The articles will address key facets of responsible questioning, such as
- Framing neutral and non-leading questions
- Specifying precise context and areas of relevance
- Making assumptions and values explicit
- Determining necessary levels of complexity
- Apply rules of logic and reason
- Seek justified evidence and reliable sources
- Structuring multi-step inquiries
- Monitoring for red flags and self-correction
- Providing appropriate feedback on system performance
By incorporating such responsible questioning strategies into our interactions with increasingly powerful language models, we can continue to benefit from the progress of AI, while at the same time controlling the risks posed by emerging technologies that lack human wisdom. The goal of this series is to provide users with the conceptual knowledge and practical methods to achieve such responsible questioning in order to unlock the benefits, rather than the dangers, of such systems.
The next article will explore the principles of framing neutral, unbiased questions that avoid baked-in assumptions or logical fallacies that compromise dialogue. Subsequent articles will build further skills in applying introspective, ethical questioning when relying on AI assistance for decision making or information gathering.
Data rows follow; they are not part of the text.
theorem parse_SdimR (o : SdimR) : SdimR.parse (SdimR.encD o) (SdimR.encT o) = o := by
  obtain ⟨u, a, b, k⟩ := o
  simp only [SdimR.parse, SdimR.mk.injEq]
  refine ⟨fld_eq ?_, fld_eq ?_, fld_eq ?_, fld_eq ?_⟩ <;> simp only [bits, SdimR.encD, SdimR.encT] <;> omega

theorem parse_SdimW (o : SdimW) : SdimW.parse (SdimW.encD o) (SdimW.encT o) = o := by
  obtain ⟨u, k, cnt, stride⟩ := o
  simp only [SdimW.parse, SdimW.mk.injEq]
  refine ⟨fld_eq ?_, fld_eq ?_, fld_eq ?_, fld_eq ?_⟩ <;> simp only [bits, SdimW.encD, SdimW.encT] <;> omega

theorem parse_SidxR (o : SidxR) : SidxR.parse (SidxR.encD o) (SidxR.encT o) = o := by
  obtain ⟨u, a, ish, isz⟩ := o
  simp only [SidxR.parse, SidxR.mk.injEq]
  refine ⟨fld_eq ?_, fld_eq ?_, fld_eq ?_, fld_eq ?_⟩ <;> simp only [bits, SidxR.encD, SidxR.encT] <;> omega

theorem parse_SidxW (o : SidxW) : SidxW.parse (SidxW.encD o) (SidxW.encT o) = o := by
  obtain ⟨u, a, ish, isz, imm⟩ := o
  simp only [SidxW.parse, SidxW.mk.injEq]
  refine ⟨fld_eq ?_, fld_eq ?_, fld_eq ?_, fld_eq ?_, fld_eq ?_⟩ <;> simp only [bits, SidxW.encD, SidxW.encT] <;> omega

theorem parse_SdirO (o : SdirO) : SdirO.parse (SdirO.encD o) (SdirO.encT o) = o := by
  obtain ⟨u, dir, rpt⟩ := o
  simp only [SdirO.parse, SdirO.mk.injEq]
  refine ⟨fld_eq ?_, fld_eq ?_, fld_eq ?_⟩ <;> simp only [bits, SdirO.encD, SdirO.encT] <;> omega

theorem parse_Units (o : Units) : Units.parse (Units.encD o) (Units.encT o) = o := by
  obtain ⟨m⟩ := o
  simp only [Units.parse, Units.mk.injEq]
  refine fld_eq ?_
  simp only [bits, Units.encD]
  omega

theorem parse_UnitG (o : UnitG) : UnitG.parse (UnitG.encD o) (UnitG.encT o) = o := by
  obtain ⟨u, a⟩ := o
  simp only [UnitG.parse, UnitG.mk.injEq]
  refine ⟨fld_eq ?_, fld_eq ?_⟩ <;> simp only [bits, UnitG.encD, UnitG.encT] <;> omega

theorem parse_UnitM_0_192 (o : UnitM) : UnitM.parse (UnitM.encD o) (UnitM.encT o + 192) = o := by
  obtain ⟨u, base, off⟩ := o
  simp only [UnitM.parse, UnitM.mk.injEq]
  refine ⟨fld_eq ?_, fld_eq ?_, fld_eq ?_⟩ <;> simp only [bits, UnitM.encD, UnitM.encT] <;> omega

theorem parse_UnitX_0_192 (o : UnitX) : UnitX.parse (UnitX.encD o) (UnitX.encT o + 192) = o := by
  obtain ⟨u, base, ix, body⟩ := o
  simp only [UnitX.parse, UnitX.mk.injEq]
  refine ⟨fld_eq ?_, fld_eq ?_, fld_eq ?_, fld_eq ?_⟩ <;> simp only [bits, UnitX.encD, UnitX.encT] <;> omega

theorem parse_SetO (o : SetO) : SetO.parse (SetO.encD o) (SetO.encT o) = o := by
  obtain ⟨u, la, lb, cnt⟩ := o
  simp only [SetO.parse, SetO.mk.injEq]
  refine ⟨fld_eq ?_, fld_eq ?_, fld_eq ?_, fld_eq ?_⟩ <;> simp only [bits, SetO.encD, SetO.encT] <;> omega

theorem parse_UnitG_0_64 (o : UnitG) : UnitG.parse (UnitG.encD o) (UnitG.encT o + 64) = o := by
  obtain ⟨u, a⟩ := o
  simp only [UnitG.parse, UnitG.mk.injEq]
  refine ⟨fld_eq ?_, fld_eq ?_⟩ <;> simp only [bits, UnitG.encD, UnitG.encT] <;> omega

theorem parse_ScoordO (o : ScoordO) : ScoordO.parse (ScoordO.encD o) (ScoordO.encT o) = o := by
  obtain ⟨u, a, b, cs, dir⟩ := o
  simp only [ScoordO.parse, ScoordO.mk.injEq]
  refine ⟨fld_eq ?_, fld_eq ?_, fld_eq ?_, fld_eq ?_, fld_eq ?_⟩ <;> simp only [bits, ScoordO.encD, ScoordO.encT] <;> omega

theorem parse_FP3 (o : FP3) : FP3.parse (FP3.encD o) (FP3.encT o) = o := by
  obtain ⟨d, a, b, pr⟩ := o
  simp only [FP3.parse, FP3.mk.injEq]
  refine ⟨fld_eq ?_, fld_eq ?_, fld_eq ?_, fld_eq ?_⟩ <;> simp only [bits, FP3.encD, FP3.encT] <;> omega

theorem parse_FP3R (o : FP3R) : FP3R.parse (FP3R.encD o) (FP3R.encT o) = o := by
  obtain ⟨d, a, b, h, pr, rnd⟩ := o
  simp only [FP3R.parse, FP3R.mk.injEq]
  refine ⟨fld_eq ?_, fld_eq ?_, fld_eq ?_, fld_eq ?_, fld_eq ?_, fld_eq ?_⟩ <;> simp only [bits, FP3R.encD, FP3R.encT] <;> omega

theorem parse_FP4R (o : FP4R) : FP4R.parse (FP4R.encD o) (FP4R.encT o) = o := by
  obtain ⟨d, a, b, c, h, pr, rnd⟩ := o
  simp only [FP4R.parse, FP4R.mk.injEq]
  refine ⟨fld_eq ?_, fld_eq ?_, fld_eq ?_, fld_eq ?_, fld_eq ?_, fld_eq ?_, fld_eq ?_⟩ <;> simp only [bits, FP4R.encD, FP4R.encT] <;> omega

theorem parse_FP4R_0_2097152 (o : FP4R) : FP4R.parse (FP4R.encD o) (FP4R.encT o + 2097152) = o := by
  obtain ⟨d, a, b, c, h, pr, rnd⟩ := o
  simp only [FP4R.parse, FP4R.mk.injEq]
  refine ⟨fld_eq ?_, fld_eq ?_, fld_eq ?_, fld_eq ?_, fld_eq ?_, fld_eq ?_, fld_eq ?_⟩ <;> simp only [bits, FP4R.encD, FP4R.encT] <;> omega

theorem parse_FP4R_0_4194304 (o : FP4R) : FP4R.parse (FP4R.encD o) (FP4R.encT o + 4194304) = o := by
  obtain ⟨d, a, b, c, h, pr, rnd⟩ := o
  simp only [FP4R.parse, FP4R.mk.injEq]
  refine ⟨fld_eq ?_, fld_eq ?_, fld_eq ?_, fld_eq ?_, fld_eq ?_, fld_eq ?_, fld_eq ?_⟩ <;> simp only [bits, FP4R.encD, FP4R.encT] <;> omega

theorem parse_FP4R_0_6291456 (o : FP4R) : FP4R.parse (FP4R.encD o) (FP4R.encT o + 6291456) = o := by
  obtain ⟨d, a, b, c, h, pr, rnd⟩ := o
  simp only [FP4R.parse, FP4R.mk.injEq]
  refine ⟨fld_eq ?_, fld_eq ?_, fld_eq ?_, fld_eq ?_, fld_eq ?_, fld_eq ?_, fld_eq ?_⟩ <;> simp only [bits, FP4R.encD, FP4R.encT] <;> omega

theorem parse_FP3H (o : FP3H) : FP3H.parse (FP3H.encD o) (FP3H.encT o) = o := by
  obtain ⟨d, a, b, h, pr⟩ := o
  simp only [FP3H.parse, FP3H.mk.injEq]
  refine ⟨fld_eq ?_, fld_eq ?_, fld_eq ?_, fld_eq ?_, fld_eq ?_⟩ <;> simp only [bits, FP3H.encD, FP3H.encT] <;> omega

theorem parse_FP2 (o : FP2) : FP2.parse (FP2.encD o) (FP2.encT o) = o := by
  obtain ⟨d, a, pr⟩ := o
  simp only [FP2.parse, FP2.mk.injEq]
  refine ⟨fld_eq ?_, fld_eq ?_, fld_eq ?_⟩ <;> simp only [bits, FP2.encD, FP2.encT] <;> omega

theorem parse_FP2H (o : FP2H) : FP2H.parse (FP2H.encD o) (FP2H.encT o) = o := by
  obtain ⟨d, a, h, pr⟩ := o
  simp only [FP2H.parse, FP2H.mk.injEq]
  refine ⟨fld_eq ?_, fld_eq ?_, fld_eq ?_, fld_eq ?_⟩ <;> simp only [bits, FP2H.encD, FP2H.encT] <;> omega

theorem parse_FP2H_0_2097152 (o : FP2H) : FP2H.parse (FP2H.encD o) (FP2H.encT o + 2097152) = o := by
  obtain ⟨d, a, h, pr⟩ := o
  simp only [FP2H.parse, FP2H.mk.injEq]
  refine ⟨fld_eq ?_, fld_eq ?_, fld_eq ?_, fld_eq ?_⟩ <;> simp only [bits, FP2H.encD, FP2H.encT] <;> omega

theorem parse_FP3H_0_4194304 (o : FP3H) : FP3H.parse (FP3H.encD o) (FP3H.encT o + 4194304) = o := by
  obtain ⟨d, a, b, h, pr⟩ := o
  simp only [FP3H.parse, FP3H.mk.injEq]
  refine ⟨fld_eq ?_, fld_eq ?_, fld_eq ?_, fld_eq ?_, fld_eq ?_⟩ <;> simp only [bits, FP3H.encD, FP3H.encT] <;> omega

theorem parse_FC3 (o : FC3) : FC3.parse (FC3.encD o) (FC3.encT o) = o := by
  obtain ⟨d, a, b, pr⟩ := o
  simp only [FC3.parse, FC3.mk.injEq]
  refine ⟨fld_eq ?_, fld_eq ?_, fld_eq ?_, fld_eq ?_⟩ <;> simp only [bits, FC3.encD, FC3.encT] <;> omega

theorem parse_FC3H (o : FC3H) : FC3H.parse (FC3H.encD o) (FC3H.encT o) = o := by
  obtain ⟨d, a, b, h, pr⟩ := o
  simp only [FC3H.parse, FC3H.mk.injEq]
  refine ⟨fld_eq ?_, fld_eq ?_, fld_eq ?_, fld_eq ?_, fld_eq ?_⟩ <;> simp only [bits, FC3H.encD, FC3H.encT] <;> omega

theorem parse_FC3_0_16384 (o : FC3) : FC3.parse (FC3.encD o) (FC3.encT o + 16384) = o := by
  obtain ⟨d, a, b, pr⟩ := o
  simp only [FC3.parse, FC3.mk.injEq]
  refine ⟨fld_eq ?_, fld_eq ?_, fld_eq ?_, fld_eq ?_⟩ <;> simp only [bits, FC3.encD, FC3.encT] <;> omega

theorem parse_FC3H_0_67108864 (o : FC3H) : FC3H.parse (FC3H.encD o) (FC3H.encT o + 67108864) = o := by
  obtain ⟨d, a, b, h, pr⟩ := o
  simp only [FC3H.parse, FC3H.mk.injEq]
  refine ⟨fld_eq ?_, fld_eq ?_, fld_eq ?_, fld_eq ?_, fld_eq ?_⟩ <;> simp only [bits, FC3H.encD, FC3H.encT] <;> omega

theorem parse_FC3_0_32768 (o : FC3) : FC3.parse (FC3.encD o) (FC3.encT o + 32768) = o := by
  obtain ⟨d, a, b, pr⟩ := o
  simp only [FC3.parse, FC3.mk.injEq]
  refine ⟨fld_eq ?_, fld_eq ?_, fld_eq ?_, fld_eq ?_⟩ <;> simp only [bits, FC3.encD, FC3.encT] <;> omega

theorem parse_FC3H_0_134217728 (o : FC3H) : FC3H.parse (FC3H.encD o) (FC3H.encT o + 134217728) = o := by
  obtain ⟨d, a, b, h, pr⟩ := o
  simp only [FC3H.parse, FC3H.mk.injEq]
  refine ⟨fld_eq ?_, fld_eq ?_, fld_eq ?_, fld_eq ?_, fld_eq ?_⟩ <;> simp only [bits, FC3H.encD, FC3H.encT] <;> omega

theorem parse_FC3_0_49152 (o : FC3) : FC3.parse (FC3.encD o) (FC3.encT o + 49152) = o := by
  obtain ⟨d, a, b, pr⟩ := o
  simp only [FC3.parse, FC3.mk.injEq]
  refine ⟨fld_eq ?_, fld_eq ?_, fld_eq ?_, fld_eq ?_⟩ <;> simp only [bits, FC3.encD, FC3.encT] <;> omega

theorem parse_FC3H_0_201326592 (o : FC3H) : FC3H.parse (FC3H.encD o) (FC3H.encT o + 201326592) = o := by
  obtain ⟨d, a, b, h, pr⟩ := o
  simp only [FC3H.parse, FC3H.mk.injEq]
  refine ⟨fld_eq ?_, fld_eq ?_, fld_eq ?_, fld_eq ?_, fld_eq ?_⟩ <;> simp only [bits, FC3H.encD, FC3H.encT] <;> omega

theorem parse_FC2 (o : FC2) : FC2.parse (FC2.encD o) (FC2.encT o) = o := by
  obtain ⟨d, a, pr⟩ := o
  simp only [FC2.parse, FC2.mk.injEq]
  refine ⟨fld_eq ?_, fld_eq ?_, fld_eq ?_⟩ <;> simp only [bits, FC2.encD, FC2.encT] <;> omega

theorem parse_CvtR (o : CvtR) : CvtR.parse (CvtR.encD o) (CvtR.encT o) = o := by
  obtain ⟨d, a, sf, df⟩ := o
  simp only [CvtR.parse, CvtR.mk.injEq]
  refine ⟨fld_eq ?_, fld_eq ?_, fld_eq ?_, fld_eq ?_⟩ <;> simp only [bits, CvtR.encD, CvtR.encT] <;> omega

theorem parse_CvtX (o : CvtX) : CvtX.parse (CvtX.encD o) (CvtX.encT o) = o := by
  obtain ⟨d, a, h, sf, df, rnd⟩ := o
  simp only [CvtX.parse, CvtX.mk.injEq]
  refine ⟨fld_eq ?_, fld_eq ?_, fld_eq ?_, fld_eq ?_, fld_eq ?_, fld_eq ?_⟩ <;> simp only [bits, CvtX.encD, CvtX.encT] <;> omega

theorem parse_CviR (o : CviR) : CviR.parse (CviR.encD o) (CviR.encT o) = o := by
  obtain ⟨d, a, sf, un⟩ := o
  simp only [CviR.parse, CviR.mk.injEq]
  refine ⟨fld_eq ?_, fld_eq ?_, fld_eq ?_, fld_eq ?_⟩ <;> simp only [bits, CviR.encD, CviR.encT] <;> omega

theorem parse_CviX (o : CviX) : CviX.parse (CviX.encD o) (CviX.encT o) = o := by
  obtain ⟨d, a, h, sf, un, rnd⟩ := o
  simp only [CviX.parse, CviX.mk.injEq]
  refine ⟨fld_eq ?_, fld_eq ?_, fld_eq ?_, fld_eq ?_, fld_eq ?_, fld_eq ?_⟩ <;> simp only [bits, CviX.encD, CviX.encT] <;> omega

theorem parse_IcvR (o : IcvR) : IcvR.parse (IcvR.encD o) (IcvR.encT o) = o := by
  obtain ⟨d, a, df, un⟩ := o
  simp only [IcvR.parse, IcvR.mk.injEq]
  refine ⟨fld_eq ?_, fld_eq ?_, fld_eq ?_, fld_eq ?_⟩ <;> simp only [bits, IcvR.encD, IcvR.encT] <;> omega

theorem parse_IcvX (o : IcvX) : IcvX.parse (IcvX.encD o) (IcvX.encT o) = o := by
  obtain ⟨d, a, h, df, un, rnd⟩ := o
  simp only [IcvX.parse, IcvX.mk.injEq]
  refine ⟨fld_eq ?_, fld_eq ?_, fld_eq ?_, fld_eq ?_, fld_eq ?_, fld_eq ?_⟩ <;> simp only [bits, IcvX.encD, IcvX.encT] <;> omega

theorem parse_GF (o : GF) : GF.parse (GF.encD o) (GF.encT o) = o := by
  obtain ⟨d, a⟩ := o
  simp only [GF.parse, GF.mk.injEq]
  refine ⟨fld_eq ?_, fld_eq ?_⟩ <;> simp only [bits, GF.encD, GF.encT] <;> omega

theorem parse_FG (o : FG) : FG.parse (FG.encD o) (FG.encT o) = o := by
  obtain ⟨d, a⟩ := o
  simp only [FG.parse, FG.mk.injEq]
  refine ⟨fld_eq ?_, fld_eq ?_⟩ <;> simp only [bits, FG.encD, FG.encT] <;> omega

theorem parse_FK16 (o : FK16) : FK16.parse (FK16.encD o) (FK16.encT o) = o := by
  obtain ⟨d, k⟩ := o
  simp only [FK16.parse, FK16.mk.injEq]
  refine ⟨fld_eq ?_, fld_eq ?_⟩ <;> simp only [bits, FK16.encD, FK16.encT] <;> omega

theorem parse_FK32 (o : FK32) : FK32.parse (FK32.encD o) (FK32.encT o) = o := by
  obtain ⟨d, k⟩ := o
  simp only [FK32.parse, FK32.mk.injEq]
  refine ⟨fld_eq ?_, fld_eq ?_⟩ <;> simp only [bits, FK32.encD, FK32.encT] <;> omega

theorem parse_FK64 (o : FK64) : FK64.parse (FK64.encD o) (FK64.encT o) = o := by
  obtain ⟨d, k⟩ := o
  simp only [FK64.parse, FK64.mk.injEq]
  refine ⟨fld_eq ?_, fld_eq ?_⟩ <;> simp only [bits, FK64.encD, FK64.encT] <;> omega

theorem parse_F4H (o : F4H) : F4H.parse (F4H.encD o) (F4H.encT o) = o := by
  obtain ⟨d, a, b, c, h⟩ := o
  simp only [F4H.parse, F4H.mk.injEq]
  refine ⟨fld_eq ?_, fld_eq ?_, fld_eq ?_, fld_eq ?_, fld_eq ?_⟩ <;> simp only [bits, F4H.encD, F4H.encT] <;> omega

theorem parse_PE3 (o : PE3) : PE3.parse (PE3.encD o) (PE3.encT o) = o := by
  obtain ⟨d, a, b, e⟩ := o
  simp only [PE3.parse, PE3.mk.injEq]
  refine ⟨fld_eq ?_, fld_eq ?_, fld_eq ?_, fld_eq ?_⟩ <;> simp only [bits, PE3.encD, PE3.encT] <;> omega

theorem parse_PE3H (o : PE3H) : PE3H.parse (PE3H.encD o) (PE3H.encT o) = o := by
  obtain ⟨d, a, b, h, e⟩ := o
  simp only [PE3H.parse, PE3H.mk.injEq]
  refine ⟨fld_eq ?_, fld_eq ?_, fld_eq ?_, fld_eq ?_, fld_eq ?_⟩ <;> simp only [bits, PE3H.encD, PE3H.encT] <;> omega

theorem parse_PE4H (o : PE4H) : PE4H.parse (PE4H.encD o) (PE4H.encT o) = o := by
  obtain ⟨d, a, b, c, h, e⟩ := o
  simp only [PE4H.parse, PE4H.mk.injEq]
  refine ⟨fld_eq ?_, fld_eq ?_, fld_eq ?_, fld_eq ?_, fld_eq ?_, fld_eq ?_⟩ <;> simp only [bits, PE4H.encD, PE4H.encT] <;> omega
As AI capabilities accelerate, now is the time to sharpen skills for keeping these technologies on track through mindfulness, critical thinking, and intentional questioning that elevates truth while maintaining ethics. I welcome readers on this journey to empower responsible engagement with powerful but limited big language models.
Glossary
- Large language models - Sophisticated AI systems trained on vast datasets of text to generate human-like language and engage in dialogue. Examples include GPT-3, Google's LaMDA, and Wu Dao 2.0.
- Natural language processing (NLP) - The branch of artificial intelligence focused on enabling computers to understand, interpret, and generate human languages. Key technique is language modeling.
- Language modeling - Training AI systems to predict probable sequences of words through exposure to massive text datasets. Enables generating smooth, coherent text.
- Parameters - The internal variables or data weights within a machine learning model that are adjusted during training to improve its accuracy. More parameters allow modeling more complex patterns.
- Generalization - The ability of AI systems to extend their learning on a training dataset to new, unseen data. Poor generalization means struggling with unfamiliar inputs.
- Overfitting - When models become excessively tuned to idiosyncrasies of their training data rather than learning generalized knowledge. Leads to poor performance on new data.
- Out-of-distribution data - Input data that differs meaningfully from what a model was trained on. Can reveal limitations in generalization.
- Narrow AI - Systems that demonstrate intelligence in narrow domains but don't have generalized reasoning abilities. Large language models are currently narrow AI.
- Abstraction - The ability to interpret concepts at higher levels of meaning by identifying patterns, rules, themes, etc. behind specifics.
- Common sense - The collection of background knowledge, assumptions, social norms, causal intuitions and practical reasoning ability that humans accumulate through experience.
- Hallucination - When AI systems generate fabricated output that seems plausible but does not reflect truthful, factual reality.
- Confirmation bias - The tendency to search for or interpret information in ways that conform to one's preconceptions or hypotheses. Can skew inquiry.
- Reductionism - Explaining complex phenomena by reducing them to simpler constituent parts rather than recognizing multifaceted aspects.
- Leading question - Questions phrased to influence someone's response by making assumptions or suggesting desired answers.